- Opening Delimiter -

@[simp] theorem Stable.armCoverOf (h : Holds Q s.view) (a : Arm) (b : Block) (k : Half) : Holds Q (s.armCoverOf a b k).view := by
  unfold State.armCoverOf
  try dsimp only
  repeat' split
  all_goals simp (maxDischargeDepth := 40) [arm_queue, hQ, h]

@[simp] theorem Stable.beginChange (h : Holds Q s.view) (a : Arm) (c : ChangePhase) (k : Half) : Holds Q (s.beginChange a c k).view := by
  unfold State.beginChange
  try dsimp only
  repeat' split
  all_goals simp (maxDischargeDepth := 40) [arm_queue, hQ, h]

@[simp] theorem Stable.coverOpened (h : Holds Q s.view) (a : Arm) (k : Half) : Holds Q (s.coverOpened a k).view := by
  simp (maxDischargeDepth := 40) [State.coverOpened, arm_queue, hQ, h]

@[simp] theorem Stable.approachEnd (h : Holds Q s.view) (a : Arm) (k : Half) : Holds Q (s.approachEnd a k).view := by
  unfold State.approachEnd
  try dsimp only
  repeat' split
  all_goals simp (maxDischargeDepth := 40) [arm_queue, hQ, h]

@[simp] theorem Stable.engageSeated (h : Holds Q s.view) (a : Arm) : Holds Q (s.engageSeated a).view := by
  simp (maxDischargeDepth := 40) [State.engageSeated, arm_queue, hQ, h]

@[simp] theorem Stable.engageBegin (h : Holds Q s.view) (a : Arm) : Holds Q (s.engageBegin a).view := by
  unfold State.engageBegin
  try dsimp only
  repeat' split
  all_goals simp (maxDischargeDepth := 40) [arm_queue, hQ, h]

@[simp] theorem Stable.stowMade (h : Holds Q s.view) (a : Arm) : Holds Q (s.stowMade a).view := by
  unfold State.stowMade
  try dsimp only
  repeat' split
  all_goals simp (maxDischargeDepth := 40) [arm_queue, hQ, h]

@[simp] theorem Stable.stowDone (h : Holds Q s.view) (a : Arm) (b : Block) : Holds Q (s.stowDone a b).view := by
  simp (maxDischargeDepth := 40) [State.stowDone, arm_queue, hQ, h]

@[simp] theorem Stable.portRetractEnd (h : Holds Q s.view) (a : Arm) (b : Block) (k : Half) : Holds Q (s.portRetractEnd a b k).view := by
  unfold State.portRetractEnd
  try dsimp only
  repeat' split
  all_goals simp (maxDischargeDepth := 40) [arm_queue, hQ, h]

@[simp] theorem Stable.changeSegEnd (h : Holds Q s.view) (a : Arm) (b : Block) (c : ChangePhase) (k : Half) : Holds Q (s.changeSegEnd a b c k).view := by
  unfold State.changeSegEnd
  try dsimp only
  repeat' split
  all_goals simp (maxDischargeDepth := 40) [arm_queue, hQ, h]

@[simp] theorem Stable.moveSegEnd (h : Holds Q s.view) (a : Arm) (b : Block) : Holds Q (s.moveSegEnd a b).view := by
  unfold State.moveSegEnd
  try dsimp only
  repeat' split
  all_goals simp (maxDischargeDepth := 40) [arm_queue, hQ, h]

@[simp] theorem Stable.searchStartEnd (h : Holds Q s.view) (a : Arm) : Holds Q (s.searchStartEnd a).view := by
  unfold State.searchStartEnd
  split <;> simp (maxDischargeDepth := 40) [arm_queue, hQ, h]

@[simp] theorem Stable.transitSegEnd (h : Holds Q s.view) (a : Arm) (b : Block) : Holds Q (s.transitSegEnd a b).view := by
  unfold State.transitSegEnd
  try dsimp only
  repeat' split
  all_goals simp (maxDischargeDepth := 40) [arm_queue, hQ, h]

@[simp] theorem Stable.segEnd (h : Holds Q s.view) (a : Arm) : Holds Q (s.segEnd a).view := by
  unfold State.segEnd
  try dsimp only
  repeat' split
  all_goals simp (maxDischargeDepth := 40) [arm_queue, hQ, h]

@[simp] theorem Stable.segEndAtTick (h : Holds Q s.view) (a : Arm) : Holds Q (s.segEndAtTick a).view := by
  simp (maxDischargeDepth := 40) [State.segEndAtTick, arm_queue, hQ, h]

@[simp] theorem Stable.brakeEnd (h : Holds Q s.view) (a : Arm) : Holds Q (s.brakeEnd a).view := by
  unfold State.brakeEnd
  try dsimp only
  repeat' split
  all_goals simp (maxDischargeDepth := 40) [arm_queue, hQ, h]

@[simp] theorem Stable.brakeFor (h : Holds Q s.view) (a : Arm) (p : Phase) : Holds Q (s.brakeFor a p).view := by
  unfold State.brakeFor
  try dsimp only
  repeat' split
  all_goals simp (maxDischargeDepth := 40) [arm_queue, hQ, h]
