/-- A tick whose event makes the release test of its arm: what is left is `tickedTest`, beside what the event leaves (R54,
R73, R77, R78). -/
theorem exec_tick_release (meets : s.meetsTick a rd = true) (commit : ∀ b, (s.arm a).exec = some b → s.atCommitPoint a b = false)
    (may : s.mayRelease first a) (ends : (s.tickMoved first a rd).motionEnd a = post)
    (releases : s.Releases pre post a n (s.besideTick first a rd)) (cmd : (pre.arm a).cmd = v)
    (agree : ∀ m, needs = some m → n = m) (spares : s.SparesOther post first a rd) :
    ∃ t, exec (.tick first rd) s = .next t ∧ s.tickedTest t a rd v needs ∧ t.arm a = post.arm a ∧ t.shm = post.shm ∧
      t.lanes = post.lanes ∧ t.unit = post.unit ∧ t.tables = post.tables := by
  have waits : s.unasked a = true ∨ ∃ b, s.waitsToMove a.other b := may.imp id fun h => h.2
  obtain ⟨r', settle, handed⟩ := settle_release_beside releases cmd agree waits fun b h => besideTick_waiting h
  have first_unasked (same : first = a) : s.unasked a = true := by
    rcases may with unasked | ⟨other, -⟩
    · exact unasked
    · exact absurd (same.symm.trans other) a.ne_other
  let e : State := post.setArm a.other r'
  have spared : s.SparesOther e first a rd := ⟨spares.settings, spares.tick, spares.captures⟩
  rw [settle] at handed
  obtain ⟨alone, passes⟩ := handed
  have settled (unasked : s.unasked a = true) : e.settled = true := by
    obtain ⟨calm, -⟩ := meetsTick_iff.1 meets
    refine settled_of_calm (calm_of_arms (a := a) releases.pending ?_ ?_)
    · rw [show e.arm a = _ from State.arm_other_setArm ..]
      exact releases.own
    · rw [show e.arm a.other = _ from (alone unasked).1]
      exact calm_besideTick calm
  obtain ⟨shm, lanes, zone, tables, unit, tick⟩ := tickRest_keeps s e first a rd
  refine ⟨_, exec_tick_end meets commit ((congrArg State.settle ends).trans settle) fun same =>
      ⟨spared, ?_, settled (first_unasked same)⟩,
    ⟨tick.trans spared.tick, fun unasked => ?_, fun b waits holds => ?_⟩, ?_, shm, lanes, unit, tables⟩
  · exact (alone (first_unasked same)).1.trans (besideTick_first same)
  · obtain ⟨other, tested⟩ := alone unasked
    refine ⟨?_, ?_⟩
    · rw [arm_tickRest_other, show e.arm a.other = _ from other]
      unfold State.besideTick
      split <;> rfl
    · unfold State.tested at tested ⊢
      rw [zone]
      exact tested
  · have last : first ≠ a := fun same => by
      have unasked := first_unasked same
      rw [not_unasked_of_waits waits holds] at unasked
      cases unasked
    have rest : s.tickRest e first a rd = e := if_neg last
    have beside : s.besideTick first a rd = s.tickedArm a.other (rd.get a.other) := if_neg last
    rw [rest, ← beside]
    exact passes b waits holds
  · rw [arm_tickRest_same]
    exact State.arm_other_setArm ..

end

end Sys2Proof.Machine
end
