-- ==== Sys2Proof/Machine/Flags.lean ====
section
/-! DEFINITION. STATUS (spec/10_state.md R26): its fields, and the three ways it changes (spec/60_exceptions.md R264,
spec/20_memory.md R56). ERR is the only condition flag the BDU has; no result sets a flag (R26, R262). -/

namespace Sys2Proof.Machine

/-- The code that STATUS.ERR holds for an error (R261). -/
def ErrCode.code : ErrCode → BitVec 4
  | .illegal => 1
  | .config => 2
  | .row => 3
  | .range => 4
  | .operand => 5

/-- STATUS.ERR, bits 3:0 (R26). -/
def errOf (status : Word) : BitVec 4 := status.extractLsb' 0 4

/-- STATUS.STICKY, bit 8 (R26). -/
def stickyOf (status : Word) : Bool := status.getLsbD 8

/-- The mask of STATUS.STICKY (R26). -/
def stickyMask : Word := 0x00000100#32

/-- The bits of STATUS that are not reserved: ERR and STICKY (R26). -/
def statusMask : Word := 0x0000010F#32

/-- STATUS after a command that completes: ERR is 0, STICKY unchanged (R264). -/
def statusCompleted (status : Word) : Word := status &&& ~~~0x0000000F#32

/-- STATUS after a command that ends in error `c`: ERR is its code, STICKY is 1 (R264). -/
def statusError (c : ErrCode) (status : Word) : Word :=
  (status &&& ~~~0x0000000F#32) ||| c.code.setWidth 32 ||| stickyMask

/-- STATUS after a host write of `v`: bit 8 of `v` clears STICKY, every other written bit is ignored (R26, R56). -/
def statusWritten (v status : Word) : Word :=
  if stickyOf v then status &&& ~~~stickyMask else status

/-- What the host reads from STATUS: reserved bits read as 0 (R26, U5). -/
def statusRead (status : Word) : Word := status &&& statusMask

end Sys2Proof.Machine
end

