/-- Settles O11: the place of each offset, then what a write to that place does. -/
theorem hostWritesFollowTheRightsTable : Obligations.HostWritesFollowTheRightsTable := by
  intro s rest v b
  exact ⟨fun i => step_writeWord s rest v (by omega) (placeAt_opnd i) nofun,
    step_writeWord s rest v rfl placeAt_nrows nofun,
    fun r => step_writeWord s rest v (by omega) (placeAt_bits r) nofun,
    ⟨statusWritten v s.status, step_writeWord s rest v rfl placeAt_status nofun, stickyOf_statusWritten v _,
      fun _ => statusWritten_getLsbD_of_ne v _⟩,
    step_writeWord s rest v rfl placeAt_r0 nofun, step_writeWord s rest v rfl placeAt_r1 nofun,
    step_writeWord s rest v rfl placeAt_outbits nofun,
    fun i hi => step_writeByte_out s rest b (placeAt_out_add hi),
    fun i hi => step_writeByte_stores s rest b (.inl (placeAt_pat hi)),
    fun r i hr hi => step_writeByte_stores s rest b (.inr (placeAt_rows_add hr hi))⟩

/-- Settles O12: every access at a reserved offset, by its place. -/
theorem reservedOffsetsReadZeroAndIgnoreWrites : Obligations.ReservedOffsetsReadZeroAndIgnoreWrites := by
  intro s rest off v b h
  have hp := placeAt_reserved h
  simp only [step_cons, perform]
  refine ⟨?_, ?_, fun ha => ⟨?_, ?_⟩⟩
  · rw [hostReadByte, hp]
    rfl
  · rw [hostWriteByte, hp]
  · rw [hostReadWord, if_pos ha, hp]
    rfl
  · rw [hostWriteWord, if_pos ha, hp]

/-- Settles O13: alignment and the place of the offset decide, before the state is looked at. -/
theorem otherAccessWidthsAreRefused : Obligations.OtherAccessWidthsAreRefused := by
  intro s rest off v h b
  simp only [step_cons]
  refine ⟨rfl, rfl, fun ha => ⟨?_, ?_⟩, fun hoff => ?_, fun hoff => ?_⟩
  · exact if_neg ha
  · exact if_neg ha
  · obtain ⟨r, hp⟩ := placeAt_register hoff
    rw [perform, perform, hostReadByte, hostWriteByte, hp]
    exact ⟨rfl, rfl⟩
  · rw [perform, perform, hostReadWord, hostWriteWord]
    obtain hp | hp | hp := placeAt_buffer hoff <;> rw [hp] <;> exact ⟨ite_self _, ite_self _⟩

end Sys2Proof.Machine
end

section
/-! Which checks fail when (spec/60_exceptions.md R263, R266, spec/20_memory.md R54): O15, O16, O17; what no check looks at: O20; and
the first command after reset (spec/70_reset_and_hazards.md R291): O21. -/

namespace Sys2Proof.Machine

/-! ### The common checks (R263 steps 2 to 4) -/

theorem commonChecks_of_namedRow {i : Instr} {row : Nat} (h : i.namedRow = some row) (s : State) :
    Instr.commonChecks i s = rowChecks s row := by rw [Instr.commonChecks, h]

section
variable {s : State} {r : Nat}

theorem firstError_rowChecks_of_nrows (h : 25 < s.nrows.toNat) : firstError (rowChecks s r) = some .config :=
  firstError_cons_of_fail (decide_eq_true h)

theorem firstError_rowChecks_of_row (hn : s.nrows.toNat ≤ 25) (hr : s.nrows.toNat ≤ r) :
    firstError (rowChecks s r) = some .row :=
  (firstError_cons_of_pass (decide_eq_false (Nat.not_lt.2 hn))).trans (firstError_cons_of_fail (decide_eq_true hr))

theorem firstError_rowChecks_of_bits (hn : s.nrows.toNat ≤ 25) (hr : r < s.nrows.toNat) (hb : 1024 < s.rowLen r) :
    firstError (rowChecks s r) = some .config :=
  (firstError_cons_of_pass (decide_eq_false (Nat.not_lt.2 hn))).trans
    ((firstError_cons_of_pass (decide_eq_false (Nat.not_le.2 hr))).trans (firstError_cons_of_fail (decide_eq_true hb)))

end

section
variable {i : Instr} {row : Nat} {s : State} (hi : i.namedRow = some row)
include hi

theorem exec_of_nrows_beyond (h : 25 < s.nrows.toNat) : exec i s = .next (s.takeError .config) :=
  exec_of_common_fail (by rw [commonChecks_of_namedRow hi, firstError_rowChecks_of_nrows h])

theorem exec_of_row_not_valid (hn : s.nrows.toNat ≤ 25) (hr : s.nrows.toNat ≤ row) : exec i s = .next (s.takeError .row) :=
  exec_of_common_fail (by rw [commonChecks_of_namedRow hi, firstError_rowChecks_of_row hn hr])

theorem exec_of_bits_beyond (hn : s.nrows.toNat ≤ 25) (hr : row < s.nrows.toNat) (hb : 1024 < s.rowLen row) :
    exec i s = .next (s.takeError .config) :=
  exec_of_common_fail (by rw [commonChecks_of_namedRow hi, firstError_rowChecks_of_bits hn hr hb])

end

/-- Settles O15: the three common checks in their order; the rule's example is two cases of it. -/
theorem commonChecksReportTheFirstFailure : Obligations.CommonChecksReportTheFirstFailure := by
  refine ⟨fun i row s hi => ⟨exec_of_nrows_beyond hi, exec_of_row_not_valid hi, exec_of_bits_beyond hi⟩, fun s hn => ?_,
    fun s hn => ?_⟩
  · exact exec_of_nrows_beyond (row := 30) rfl (by rw [hn]; decide)
  · exact exec_of_row_not_valid (row := 30) rfl (by rw [hn]; decide) (by rw [hn]; decide)

/-! ### The own checks of the commands (R263 steps 5 and 6) -/

theorem firstError_rangeCheck_of_beyond {reach bound : Nat} (h : bound < reach) (rest : List Check) :
    firstError (rangeCheck reach bound :: rest) = some .range := firstError_cons_of_fail (decide_eq_true h)

theorem firstError_symbolCheck_of_le {w : Word} (h : symLen w ≤ 27) (rest : List Check) :
    firstError (symbolCheck w :: rest) = firstError rest := firstError_cons_of_pass (decide_eq_false (Nat.not_lt.2 h))

section
variable {row : Nat} {s : State} (hr : s.rowReady row = true)
include hr

theorem execSearch_operand (h : 128 < s.opndNat 1) : execSearch row s = .next (s.takeError .operand) := by
  have hfails : decide (8 * Config.patBytes < s.opndNat 1) = true := decide_eq_true h
  rw [execSearch, rowCommand_of_check hr (firstError_cons_of_fail hfails)]

theorem execSearch_range (hlen : s.opndNat 1 ≤ 128) (h : s.rowLen row < s.opndNat 0) :
    execSearch row s = .next (s.takeError .range) := by
  have hpass : decide (8 * Config.patBytes < s.opndNat 1) = false := decide_eq_false (Nat.not_lt.2 hlen)
  rw [execSearch, rowCommand_of_check hr ((firstError_cons_of_pass hpass).trans (firstError_rangeCheck_of_beyond h _))]

theorem execExtract_range (h : s.rowLen row < s.opndNat 0 + s.opndNat 1) :
    execExtract row s = .next (s.takeError .range) := by
  rw [execExtract, rowCommand_of_check hr (firstError_rangeCheck_of_beyond h _)]

theorem framed_range (width : Nat) (frame : List Bool → Option Byte) (h : s.rowLen row < s.opndNat 0 + s.opndNat 1) :
    framed row width frame s = .next (s.takeError .range) := by
  rw [framed, rowCommand_of_check hr (firstError_rangeCheck_of_beyond h _)]

theorem execGetbit_range (h : s.rowLen row ≤ s.opndNat 0) : execGetbit row s = .next (s.takeError .range) := by
  rw [execGetbit, rowCommand_of_check hr (firstError_rangeCheck_of_beyond (Nat.lt_succ_of_le h) _)]

theorem execGetbyte_range (h : s.rowLen row < s.opndNat 0 + 8) : execGetbyte row s = .next (s.takeError .range) := by
  rw [execGetbyte, rowCommand_of_check hr (firstError_rangeCheck_of_beyond h _)]

theorem execManch_range (conv zb : Bool) (h : s.rowLen row < s.opndNat 0) :
    execManch row conv zb s = .next (s.takeError .range) := by
  rw [execManch, rowCommand_of_check hr (firstError_rangeCheck_of_beyond h _)]

theorem execDmanch_range (h : s.rowLen row < s.opndNat 0) : execDmanch row s = .next (s.takeError .range) := by
  rw [execDmanch, rowCommand_of_check hr (firstError_rangeCheck_of_beyond h _)]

- Closing Delimiter -

Answer with a number alone: how many lines of the listing above include the string "Bool"?

* Answer to the problem
3